=== Begin Enclosure ===

-- ==== Sys2Proof/Machine/RegMap.lean ====
section
/-!
DEFINITION. The register map of the module: every register of the spec's register tables at its block offset
(R5, R99, Table HST-4), with every field's bits, access code (R6, Table SCO-2) and reset value.
Addresses are offsets from 0xF000_0000_0000. Array registers take their indices as arguments.
-/
namespace Sys2Proof.Machine

/-- The access codes of Table SCO-2 (R6). -/
inductive Access where
  | ro | wo | rw1c | rws | rwt | rwi
deriving DecidableEq, Repr

/-- One field of one register: its block offset, its lowest bit and its width. -/
structure Fld where
  reg : Nat
  lo : Nat
  width : Nat
deriving DecidableEq, Repr

/-- One row of a field table: lowest bit, width and access code. -/
structure FieldRow where
  lo : Nat
  width : Nat
  acc : Access
deriving DecidableEq, Repr

/-- One row of a register table: first offset, array dimensions (count, stride; outermost first), reset value and
fields. Bits under no field are reserved (R3). -/
structure RegRow where
  base : Nat
  dims : List (Nat × Nat)
  reset : Nat
  fields : List FieldRow
deriving DecidableEq, Repr

/-! Registers of spec/02_modes_and_start.md. -/

/-- `CTL_MODE`: Mode and Ascent progress (R54). -/
def CTL_MODE : Nat := 0x0
def CTL_MODE_MODE : Fld := ⟨CTL_MODE, 0, 4⟩
def CTL_MODE_PREV_MODE : Fld := ⟨CTL_MODE, 4, 4⟩
def CTL_MODE_STAGE : Fld := ⟨CTL_MODE, 8, 4⟩
def CTL_MODE_UNIT_KIND : Fld := ⟨CTL_MODE, 12, 2⟩
def CTL_MODE_UNIT_INDEX : Fld := ⟨CTL_MODE, 14, 2⟩
def CTL_MODE_HOLES : Fld := ⟨CTL_MODE, 16, 1⟩

/-- `CTL_START_COUNT`: Failed starts and limit (R54). -/
def CTL_START_COUNT : Nat := 0x8
def CTL_START_COUNT_FAILED : Fld := ⟨CTL_START_COUNT, 0, 3⟩
def CTL_START_COUNT_LIMIT : Fld := ⟨CTL_START_COUNT, 3, 3⟩
def CTL_START_COUNT_EXHAUSTED : Fld := ⟨CTL_START_COUNT, 6, 1⟩

/-- `CTL_INCARNATION`: Device incarnation (R54). -/
def CTL_INCARNATION : Nat := 0x10
def CTL_INCARNATION_INCARNATION : Fld := ⟨CTL_INCARNATION, 0, 16⟩

/-- `CTL_HBM_PRESERVED`: Stacks holding preserved, unverified contents (R54). -/
def CTL_HBM_PRESERVED : Nat := 0x18
def CTL_HBM_PRESERVED_PRESERVED : Fld := ⟨CTL_HBM_PRESERVED, 0, 16⟩

/-- `CTL_RESET_CAUSE`: Causes of resets since last cleared (R54). -/
def CTL_RESET_CAUSE : Nat := 0x20
def CTL_RESET_CAUSE_POWER_ON : Fld := ⟨CTL_RESET_CAUSE, 0, 1⟩
def CTL_RESET_CAUSE_RST_N : Fld := ⟨CTL_RESET_CAUSE, 1, 1⟩
def CTL_RESET_CAUSE_DEVICE_REQ : Fld := ⟨CTL_RESET_CAUSE, 2, 1⟩
def CTL_RESET_CAUSE_HOST_LINK : Fld := ⟨CTL_RESET_CAUSE, 3, 1⟩
def CTL_RESET_CAUSE_HOST_RESET : Fld := ⟨CTL_RESET_CAUSE, 4, 1⟩
def CTL_RESET_CAUSE_START_FAIL : Fld := ⟨CTL_RESET_CAUSE, 5, 1⟩
def CTL_RESET_CAUSE_HALT_EXIT : Fld := ⟨CTL_RESET_CAUSE, 6, 1⟩
def CTL_RESET_CAUSE_WATCHDOG : Fld := ⟨CTL_RESET_CAUSE, 7, 1⟩

/-- `CTL_START_REPORT`: Last start report (Tables MOD-7, MOD-8) (R54). -/
def CTL_START_REPORT (w : Nat) : Nat := 0x100 + w * 0x8
def CTL_START_REPORT_VALUE (w : Nat) : Fld := ⟨CTL_START_REPORT w, 0, 64⟩

/-! Registers of spec/03_structure_image.md. -/

/-- `CTL_STRUCT_STATUS`: Staging state and last STRUCT status (R73). -/
def CTL_STRUCT_STATUS : Nat := 0x40
def CTL_STRUCT_STATUS_STAGE_STATE : Fld := ⟨CTL_STRUCT_STATUS, 0, 3⟩
def CTL_STRUCT_STATUS_IN_FORCE : Fld := ⟨CTL_STRUCT_STATUS, 3, 1⟩
def CTL_STRUCT_STATUS_LAST_STATUS : Fld := ⟨CTL_STRUCT_STATUS, 16, 16⟩

/-- `CTL_STRUCT_VERSION`: Chosen and supported minors (R73). -/
def CTL_STRUCT_VERSION : Nat := 0x48
def CTL_STRUCT_VERSION_CHOSEN_MINOR : Fld := ⟨CTL_STRUCT_VERSION, 0, 8⟩
def CTL_STRUCT_VERSION_MAJOR : Fld := ⟨CTL_STRUCT_VERSION, 8, 8⟩
def CTL_STRUCT_VERSION_MAX_MINOR : Fld := ⟨CTL_STRUCT_VERSION, 16, 8⟩

/-- `CTL_STRUCT_ID`: IMAGE_ID of the job image in force; zero when none (R73). -/
def CTL_STRUCT_ID : Nat := 0x50
def CTL_STRUCT_ID_IMAGE_ID : Fld := ⟨CTL_STRUCT_ID, 0, 64⟩

/-- `CTL_STRUCT_COMMIT_TICK`: Tick at which the image in force took effect (R73). -/
def CTL_STRUCT_COMMIT_TICK : Nat := 0x58
def CTL_STRUCT_COMMIT_TICK_TICK : Fld := ⟨CTL_STRUCT_COMMIT_TICK, 0, 64⟩

/-- `CTL_STRUCT_STAGE_BASE`: Staging area base in host DDR (R73). -/
def CTL_STRUCT_STAGE_BASE : Nat := 0x60
def CTL_STRUCT_STAGE_BASE_BASE : Fld := ⟨CTL_STRUCT_STAGE_BASE, 0, 48⟩

/-! Registers of spec/04_tick_and_slots.md. -/

/-- `CTL_TICK_COUNT`: 64-bit tick count (R90). -/
def CTL_TICK_COUNT : Nat := 0x80
def CTL_TICK_COUNT_VALUE : Fld := ⟨CTL_TICK_COUNT, 0, 64⟩

/-- `CTL_TICK_CONFIG`: Period and overrun policy in force (R90). -/
def CTL_TICK_CONFIG : Nat := 0x88
def CTL_TICK_CONFIG_PERIOD : Fld := ⟨CTL_TICK_CONFIG, 0, 16⟩
def CTL_TICK_CONFIG_OVERRUN : Fld := ⟨CTL_TICK_CONFIG, 16, 1⟩

/-- `CTL_TIME`: Aligned time (ns) (R90). -/
def CTL_TIME : Nat := 0x90
def CTL_TIME_VALUE : Fld := ⟨CTL_TIME, 0, 64⟩

/-- `CTL_TIME_LOCAL`: Local time (ns) (R90). -/
def CTL_TIME_LOCAL : Nat := 0x98
def CTL_TIME_LOCAL_VALUE : Fld := ⟨CTL_TIME_LOCAL, 0, 64⟩

/-- `CTL_TIME_OFFSET`: Signed offset, aligned minus local (ns) (R90). -/
def CTL_TIME_OFFSET : Nat := 0xA0
def CTL_TIME_OFFSET_VALUE : Fld := ⟨CTL_TIME_OFFSET, 0, 64⟩

/-- `CTL_TIME_STATUS`: Alignment state (R90). -/
def CTL_TIME_STATUS : Nat := 0xA8
def CTL_TIME_STATUS_ALIGNED : Fld := ⟨CTL_TIME_STATUS, 0, 1⟩
def CTL_TIME_STATUS_MEASURING : Fld := ⟨CTL_TIME_STATUS, 1, 1⟩
def CTL_TIME_STATUS_MASTER : Fld := ⟨CTL_TIME_STATUS, 2, 1⟩
def CTL_TIME_STATUS_POOR : Fld := ⟨CTL_TIME_STATUS, 3, 1⟩
def CTL_TIME_STATUS_SPREAD : Fld := ⟨CTL_TIME_STATUS, 16, 16⟩

/-- `CTL_DOM_SLOT`: Slot number of domain d (d 0–63) (R90). -/
def CTL_DOM_SLOT (d : Nat) : Nat := 0x400 + d * 0x10
def CTL_DOM_SLOT_SLOT (d : Nat) : Fld := ⟨CTL_DOM_SLOT d, 0, 64⟩

/-- `CTL_DOM_STATE`: Slot state of domain d (R90). -/
def CTL_DOM_STATE (d : Nat) : Nat := 0x408 + d * 0x10
def CTL_DOM_STATE_STATE (d : Nat) : Fld := ⟨CTL_DOM_STATE d, 0, 2⟩
def CTL_DOM_STATE_CONSEC (d : Nat) : Fld := ⟨CTL_DOM_STATE d, 2, 2⟩
def CTL_DOM_STATE_OVERRUNS (d : Nat) : Fld := ⟨CTL_DOM_STATE d, 16, 16⟩

/-! Registers of spec/05_host_complex.md. -/

/-- `HST_DDR_CONFIG`: DDR5 population (R110). -/
def HST_DDR_CONFIG : Nat := 0xA80000
def HST_DDR_CONFIG_CHANNELS : Fld := ⟨HST_DDR_CONFIG, 0, 12⟩
def HST_DDR_CONFIG_MRDIMM : Fld := ⟨HST_DDR_CONFIG, 12, 1⟩
def HST_DDR_CONFIG_RATE : Fld := ⟨HST_DDR_CONFIG, 16, 16⟩
def HST_DDR_CONFIG_SIZE : Fld := ⟨HST_DDR_CONFIG, 32, 16⟩

/-- `HST_CXL_MAP`: Mapped CXL memory (R110). -/
def HST_CXL_MAP : Nat := 0xA80008
def HST_CXL_MAP_SIZE : Fld := ⟨HST_CXL_MAP, 0, 16⟩
def HST_CXL_MAP_DEVICES : Fld := ⟨HST_CXL_MAP, 16, 8⟩
def HST_CXL_MAP_UNMAPPED : Fld := ⟨HST_CXL_MAP, 24, 8⟩

/-- `HST_PCIE_CONFIG`: Bifurcation and CXL ports (R110). -/
def HST_PCIE_CONFIG : Nat := 0xA80010
def HST_PCIE_CONFIG_BIFURCATION : Fld := ⟨HST_PCIE_CONFIG, 0, 8⟩
def HST_PCIE_CONFIG_CXL_LINKS : Fld := ⟨HST_PCIE_CONFIG, 8, 16⟩

/-- `HST_LINK_STATUS`: Host-die port events (R110). -/
def HST_LINK_STATUS : Nat := 0xA80018
def HST_LINK_STATUS_UP : Fld := ⟨HST_LINK_STATUS, 0, 4⟩
def HST_LINK_STATUS_LOST : Fld := ⟨HST_LINK_STATUS, 4, 4⟩
def HST_LINK_STATUS_RETRAINS : Fld := ⟨HST_LINK_STATUS, 16, 16⟩

/-- `HST_FAULT_ADDR`: Last faulting address (R110). -/
def HST_FAULT_ADDR : Nat := 0xA80020
def HST_FAULT_ADDR_ADDR : Fld := ⟨HST_FAULT_ADDR, 0, 48⟩
def HST_FAULT_ADDR_SOURCE : Fld := ⟨HST_FAULT_ADDR, 62, 2⟩

/-- `HST_PUSH_CFG`: Push window n (0–63) (R110). -/
def HST_PUSH_CFG (n : Nat) : Nat := 0xA80100 + n * 0x10
def HST_PUSH_CFG_TYPE (n : Nat) : Fld := ⟨HST_PUSH_CFG n, 0, 2⟩
def HST_PUSH_CFG_NOTIFY (n : Nat) : Fld := ⟨HST_PUSH_CFG n, 2, 1⟩
def HST_PUSH_CFG_CHANNEL (n : Nat) : Fld := ⟨HST_PUSH_CFG n, 4, 4⟩
def HST_PUSH_CFG_TARGET (n : Nat) : Fld := ⟨HST_PUSH_CFG n, 16, 16⟩

/-- `HST_PUSH_STATUS`: Push window n state (R110). -/
def HST_PUSH_STATUS (n : Nat) : Nat := 0xA80108 + n * 0x10
def HST_PUSH_STATUS_COUNT (n : Nat) : Fld := ⟨HST_PUSH_STATUS n, 0, 32⟩
def HST_PUSH_STATUS_SEALED (n : Nat) : Fld := ⟨HST_PUSH_STATUS n, 32, 1⟩
def HST_PUSH_STATUS_DROPPED (n : Nat) : Fld := ⟨HST_PUSH_STATUS n, 48, 16⟩

/-- `HST_PUSH_SEAL`: Any write seals window n (R110). -/
def HST_PUSH_SEAL (n : Nat) : Nat := 0xA80800 + n * 0x8
def HST_PUSH_SEAL_SEAL (n : Nat) : Fld := ⟨HST_PUSH_SEAL n, 0, 64⟩

/-! Registers of spec/06_commands_and_handles.md. -/

/-- `HST_PROTO`: Protocol negotiation; no minor chosen at reset (R132). -/
def HST_PROTO : Nat := 0xA00000
def HST_PROTO_MAJOR : Fld := ⟨HST_PROTO, 0, 8⟩
def HST_PROTO_MIN_MINOR : Fld := ⟨HST_PROTO, 8, 8⟩
def HST_PROTO_MAX_MINOR : Fld := ⟨HST_PROTO, 16, 8⟩
def HST_PROTO_CHOSEN_MINOR : Fld := ⟨HST_PROTO, 24, 8⟩
def HST_PROTO_STATUS : Fld := ⟨HST_PROTO, 32, 16⟩

/-- `HST_OUTSTANDING`: Module outstanding handles (R132). -/
def HST_OUTSTANDING : Nat := 0xA00008
def HST_OUTSTANDING_COUNT : Fld := ⟨HST_OUTSTANDING, 0, 17⟩

/-- `HST_Q_SQ_BASE`: Submission ring base (R132). -/
def HST_Q_SQ_BASE (q : Nat) : Nat := 0xA10000 + q * 0x80
def HST_Q_SQ_BASE_BASE (q : Nat) : Fld := ⟨HST_Q_SQ_BASE q, 12, 36⟩

/-- `HST_Q_CQ_BASE`: Completion ring base (R132). -/
def HST_Q_CQ_BASE (q : Nat) : Nat := 0xA10008 + q * 0x80
def HST_Q_CQ_BASE_BASE (q : Nat) : Fld := ⟨HST_Q_CQ_BASE q, 12, 36⟩

/-- `HST_Q_CONFIG`: Sizes, mode, START_SEQ (R132). -/
def HST_Q_CONFIG (q : Nat) : Nat := 0xA10010 + q * 0x80
def HST_Q_CONFIG_SQ_LOG2 (q : Nat) : Fld := ⟨HST_Q_CONFIG q, 0, 4⟩
def HST_Q_CONFIG_CQ_LOG2 (q : Nat) : Fld := ⟨HST_Q_CONFIG q, 4, 5⟩
def HST_Q_CONFIG_MODE (q : Nat) : Fld := ⟨HST_Q_CONFIG q, 9, 1⟩
def HST_Q_CONFIG_START_SEQ (q : Nat) : Fld := ⟨HST_Q_CONFIG q, 32, 32⟩

/-- `HST_Q_CTRL`: Enable, resume (R132). -/
def HST_Q_CTRL (q : Nat) : Nat := 0xA10018 + q * 0x80
def HST_Q_CTRL_ENABLE (q : Nat) : Fld := ⟨HST_Q_CTRL q, 0, 1⟩
def HST_Q_CTRL_RESUME (q : Nat) : Fld := ⟨HST_Q_CTRL q, 1, 1⟩

/-- `HST_Q_SQ_HEAD`: Device fetch position (R132). -/
def HST_Q_SQ_HEAD (q : Nat) : Nat := 0xA10020 + q * 0x80
def HST_Q_SQ_HEAD_HEAD (q : Nat) : Fld := ⟨HST_Q_SQ_HEAD q, 0, 12⟩
def HST_Q_SQ_HEAD_PASS (q : Nat) : Fld := ⟨HST_Q_SQ_HEAD q, 16, 16⟩

/-- `HST_Q_CQ_HEAD`: Host consume position (R132). -/
def HST_Q_CQ_HEAD (q : Nat) : Nat := 0xA10028 + q * 0x80
def HST_Q_CQ_HEAD_HEAD (q : Nat) : Fld := ⟨HST_Q_CQ_HEAD q, 0, 16⟩

/-- `HST_Q_STATUS`: Queue state (R132). -/
def HST_Q_STATUS (q : Nat) : Nat := 0xA10030 + q * 0x80
def HST_Q_STATUS_STATE (q : Nat) : Fld := ⟨HST_Q_STATUS q, 0, 2⟩
def HST_Q_STATUS_OUTSTANDING (q : Nat) : Fld := ⟨HST_Q_STATUS q, 4, 17⟩
def HST_Q_STATUS_LAST_REJECT (q : Nat) : Fld := ⟨HST_Q_STATUS q, 32, 16⟩
def HST_Q_STATUS_STALE_SLOT (q : Nat) : Fld := ⟨HST_Q_STATUS q, 48, 12⟩
def HST_Q_STATUS_BAD_DOORBELL (q : Nat) : Fld := ⟨HST_Q_STATUS q, 60, 4⟩

/-- `HST_Q_IRQ`: Interrupt and coalescing (R132). -/
def HST_Q_IRQ (q : Nat) : Nat := 0xA10038 + q * 0x80
def HST_Q_IRQ_IDENTITY (q : Nat) : Fld := ⟨HST_Q_IRQ q, 0, 12⟩
def HST_Q_IRQ_HART (q : Nat) : Fld := ⟨HST_Q_IRQ q, 12, 7⟩
def HST_Q_IRQ_ENABLE (q : Nat) : Fld := ⟨HST_Q_IRQ q, 19, 1⟩
def HST_Q_IRQ_COALESCE_COUNT (q : Nat) : Fld := ⟨HST_Q_IRQ q, 24, 8⟩
def HST_Q_IRQ_COALESCE_US (q : Nat) : Fld := ⟨HST_Q_IRQ q, 32, 16⟩

/-- `HST_Q_CNT_BASE`: Counter block area (0 = none) (R132). -/
def HST_Q_CNT_BASE (q : Nat) : Nat := 0xA10040 + q * 0x80
def HST_Q_CNT_BASE_BASE (q : Nat) : Fld := ⟨HST_Q_CNT_BASE q, 12, 36⟩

=== End Enclosure ===

What is needed :: Set the entries down again exactly, beginning with their first line and ending with the line that contains "(R5, R99, Table"; omit all other lines.

Output below ::
-- ==== Sys2Proof/Machine/RegMap.lean ====
section
/-!
DEFINITION. The register map of the module: every register of the spec's register tables at its block offset
(R5, R99, Table HST-4), with every field's bits, access code (R6, Table SCO-2) and reset value.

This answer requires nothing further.